__TASK DIRECTIONS__
Restate, word for word, the lines from the opening line of the data through the line containing "fun s => .next (s.moveTdi fn (fun", both included, and nothing else.

++++++++++++++++++++

/-- `START_INTERFACE_REQUEST` (R354). -/
def execStartInterfaceRequest (fn : Nat) : State → Host.Outcome State Fault Refusal :=
  fun s => .next (s.moveTdi fn (·.state == .locked) .run)

/-- A reset of the function's partition is under way (R354, R356). -/
def State.resetting (s : State) (fn : Nat) : Bool := s.parts.any (fun (_, p) => p.info.fn == fn && p.resetStep != 0)

/-- `STOP_INTERFACE_REQUEST` (R354): from any state, once a partition reset under way has completed. -/
def execStopInterfaceRequest (fn : Nat) : State → Host.Outcome State Fault Refusal :=
  fun s => .next (s.moveTdi fn (fun _ => !s.resetting fn) .unlocked)

/-- The report of a TDI (R355): one range for BAR0 and one for BAR4, BAR2 being the PF's. -/
def State.interfaceBytes (s : State) (fn k : Nat) (p : PartInfo) : List Byte :=
  let c := s.fn fn
  let m := s.manifest
  let range := fun (bar first pages : Nat) =>
    bytesOf first 8 ++ bytesOf pages 4 ++ bytesOf ((Config.rangeAttributes bar).toNat + bar * 2 ^ 16) 4
  bytesOf 0x1E 2 ++ bytesOf 0 2 ++ bytesOf c.msixControl.toNat 2 ++ bytesOf 0 2 ++ bytesOf 0 4 ++ bytesOf 2 4 ++
    range 0 c.bar0 ((s.queues.filter (fun (_, q) => q.info.fn == fn)).length) ++ range 4 c.bar4 (c.bar4GiB * 2 ^ 18) ++ bytesOf 24 4 ++
    bytesOf k 1 ++ bytesOf p.gangs.toNat 2 ++ bytesOf ((s.keys.filter (fun (_, x) => x.owner == k)).length) 2 ++
    bytesOf p.dramGiB 1 ++ bytesOf m.securityVersion 2 ++
    (List.range 16).map (fun i =>
      (sha512 (Config.manifestImage m.capWatts m.vfs m.securityVersion m.partitions)).extractLsb' (504 - 8 * i) 8)

/-- `INTERFACE_REPORT` (R355): F0 returns a TDI's report. -/
def execInterfaceReport (fn : Nat) : State → Host.Outcome State Fault Refusal :=
  fun s =>
    .next (match s.partOfFn fn with
      | none => s
      | some (k, p) => if s.updating 0 then s else s.tell (.report fn (s.interfaceBytes fn k p.info)))

/-- A TDI that is locked or runs enters ERROR, and F7 starts the reset of its partition (R356). -/
def State.tdiError (s : State) (fn : Nat) : State :=
  let t := s.tdi fn
  if t.state = .locked ∨ t.state = .run then
    match s.partOfFn fn with
    | none => s.tdiFail fn
    | some (k, _) => (s.tdiFail fn).beginReset k
  else s

/-- `TDI_ERROR` (R356). A function reset also turns poison forwarding off (R350). The partition's own reset enters ERROR with its
first step. -/
def execTdiError (fn : Nat) (cause : TdiCause) : State → Host.Outcome State Fault Refusal :=
  fun s =>
    .next (
      let s := if cause = .functionReset then
          { s with tdis := s.tdis.ins fn { s.tdi fn with fwdPcie := false, fwdCxl := false } }
        else s
      if cause = .partitionReset ∧ !s.resetting fn then s else s.tdiError fn)

/-! ### Configuration (R5, R352 to R356, R364) -/

/-- A configuration field is frozen while its TDI is locked or runs: BARs, MSI-X table, command register (R354). -/
def frozenField : CfgField → Bool
  | .command | .msixEntry _ | .bar0 | .bar2 | .bar4 | .bar4Size => true
  | .msixControl | .numVfs | .hdmBase | .hdmUnits | .aerUncorrectable | .aerMask | .aerSeverity | .aerCorrectable
  | .aerCorrectableMask | .ideLink | .ideStream _ => false

/-- A function's configuration with a field written; a value that the field cannot hold changes nothing: four MSI-X entries, an
aperture of 1 to 64 GiB in powers of two, four selective IDE streams; an AER status bit is cleared by a 1 (R352; log entry 77). -/
def FnConfig.write (c : FnConfig) (field : CfgField) (v : Addr) : FnConfig :=
  match field with
  | .command => { c with command := v.extractLsb' 0 16 }
  | .msixControl => { c with msixControl := (v.extractLsb' 0 16 &&& 0xC000) ||| 3 }
  | .msixEntry i => if i < 4 then { c with msixTable := c.msixTable.wr 0 i v } else c
  | .bar0 => { c with bar0 := v.toNat }
  | .bar2 => { c with bar2 := v.toNat }
  | .bar4 => { c with bar4 := v.toNat }
  | .bar4Size => if [1, 2, 4, 8, 16, 32, 64].contains v.toNat then { c with bar4GiB := v.toNat } else c
  | .numVfs => { c with numVfs := v.toNat }
  | .hdmBase => { c with hdmBase := v.toNat }
  | .hdmUnits => { c with hdmUnits := v.toNat }
  | .aerUncorrectable => { c with aer := { c.aer with uncorrectable := c.aer.uncorrectable &&& ~~~(v.extractLsb' 0 32) } }
  | .aerMask => { c with aer := { c.aer with mask := v.extractLsb' 0 32 } }
  | .aerSeverity => { c with aer := { c.aer with severity := v.extractLsb' 0 32 } }
  | .aerCorrectable => { c with aer := { c.aer with correctable := c.aer.correctable &&& ~~~(v.extractLsb' 0 32) } }
  | .aerCorrectableMask => { c with aer := { c.aer with correctableMask := v.extractLsb' 0 32 } }
  | .ideLink => { c with ideLink := v.extractLsb' 0 32 }
  | .ideStream i => if i < 4 then { c with ideStreams := c.ideStreams.wr 0 i (v.extractLsb' 0 32) } else c

/-- The TDIs that are locked or run. -/
def State.heldTdis (s : State) : List Nat :=
  (s.tdis.filter (fun (_, t) => t.state == .locked || t.state == .run)).map Prod.fst

/-- Every partition's function could serve it with n VFs enabled (R353). -/
def State.partsServed (s : State) (n : Nat) : Bool := s.parts.all (fun (_, p) => fnServes n p.info.fn)

/-- The PF enables n VFs: any write to the field moves the TDIs that are locked or run to ERROR (R354, R356); else it holds at most
the manifest's number, and at most 16 (R352, R362), and no fewer or more than lets each partition keep its function (R353; log
entry 72). -/
def State.writeVfs (s : State) (n : Addr) : State :=
  if s.heldTdis ≠ [] then s.heldTdis.foldl State.tdiError s
  else if (min s.manifest.vfs 16 < n.toNat) ∨ !s.manifest.valid ∨ !s.partsServed n.toNat then s
  else s.setFn 0 ((s.fn 0).write .numVfs n)

/-- A configuration write (R352 to R356): before the device is ready it is answered with Request Retry Status (R364), for a function
that does not exist with Unsupported Request; to a field that a TDI freezes it moves that TDI to ERROR and changes nothing. -/
def State.writeConfig (s : State) (fn : Nat) (field : CfgField) (v : Addr) : State :=
  if !s.ready then s.tell (.requestRetry fn)
  else if !s.fnExists fn then s.unsupported fn
  else if field = .numVfs then (if fn = 0 then s.writeVfs v else s)
  else if frozenField field ∧ s.heldTdis.contains fn then s.tdiError fn
  else s.setFn fn ((s.fn fn).write field v)

/-- `REGISTER_WRITE` (R5): a write to a read-only or ignored field changes nothing; one to a function's configuration replaces the
field's value. -/
def execRegisterWrite (r : HostReg) (value : Addr) : State → Host.Outcome State Fault Refusal :=
  fun s =>
    .next (match r with
      | .config fn field => s.writeConfig fn field value
      | .doorbellStatus _ | .doorbellCancelHigh _ | .telemetry _ => s)

/-! ### Interrupts (R348) -/

/-- `MSI_X_RAISE` (R348): vector 0 of a function, at most once in any 2 µs; it covers every entry written before. -/
def execMsixRaise (fn : Nat) : State → Host.Outcome State Fault Refusal :=
  fun s =>
    .next (match s.errqs.look fn with
      | none => s
      | some q =>
        let due := match q.lastIrq with | none => true | some t => decide (2 ≤ (s.now - t).toNat)
        if !q.pendingIrq ∨ !due ∨ s.updating 4 then s
        else { s.tell (.msix fn s.now) with errqs := s.errqs.ins fn { q with pendingIrq := false, lastIrq := some s.now } })

end Sys2Proof.Machine
end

++++++++++++++++++++

__RESULT FOR THIS EXERCISE__
/-- `START_INTERFACE_REQUEST` (R354). -/
def execStartInterfaceRequest (fn : Nat) : State → Host.Outcome State Fault Refusal :=
  fun s => .next (s.moveTdi fn (·.state == .locked) .run)

/-- A reset of the function's partition is under way (R354, R356). -/
def State.resetting (s : State) (fn : Nat) : Bool := s.parts.any (fun (_, p) => p.info.fn == fn && p.resetStep != 0)

/-- `STOP_INTERFACE_REQUEST` (R354): from any state, once a partition reset under way has completed. -/
def execStopInterfaceRequest (fn : Nat) : State → Host.Outcome State Fault Refusal :=
  fun s => .next (s.moveTdi fn (fun _ => !s.resetting fn) .unlocked)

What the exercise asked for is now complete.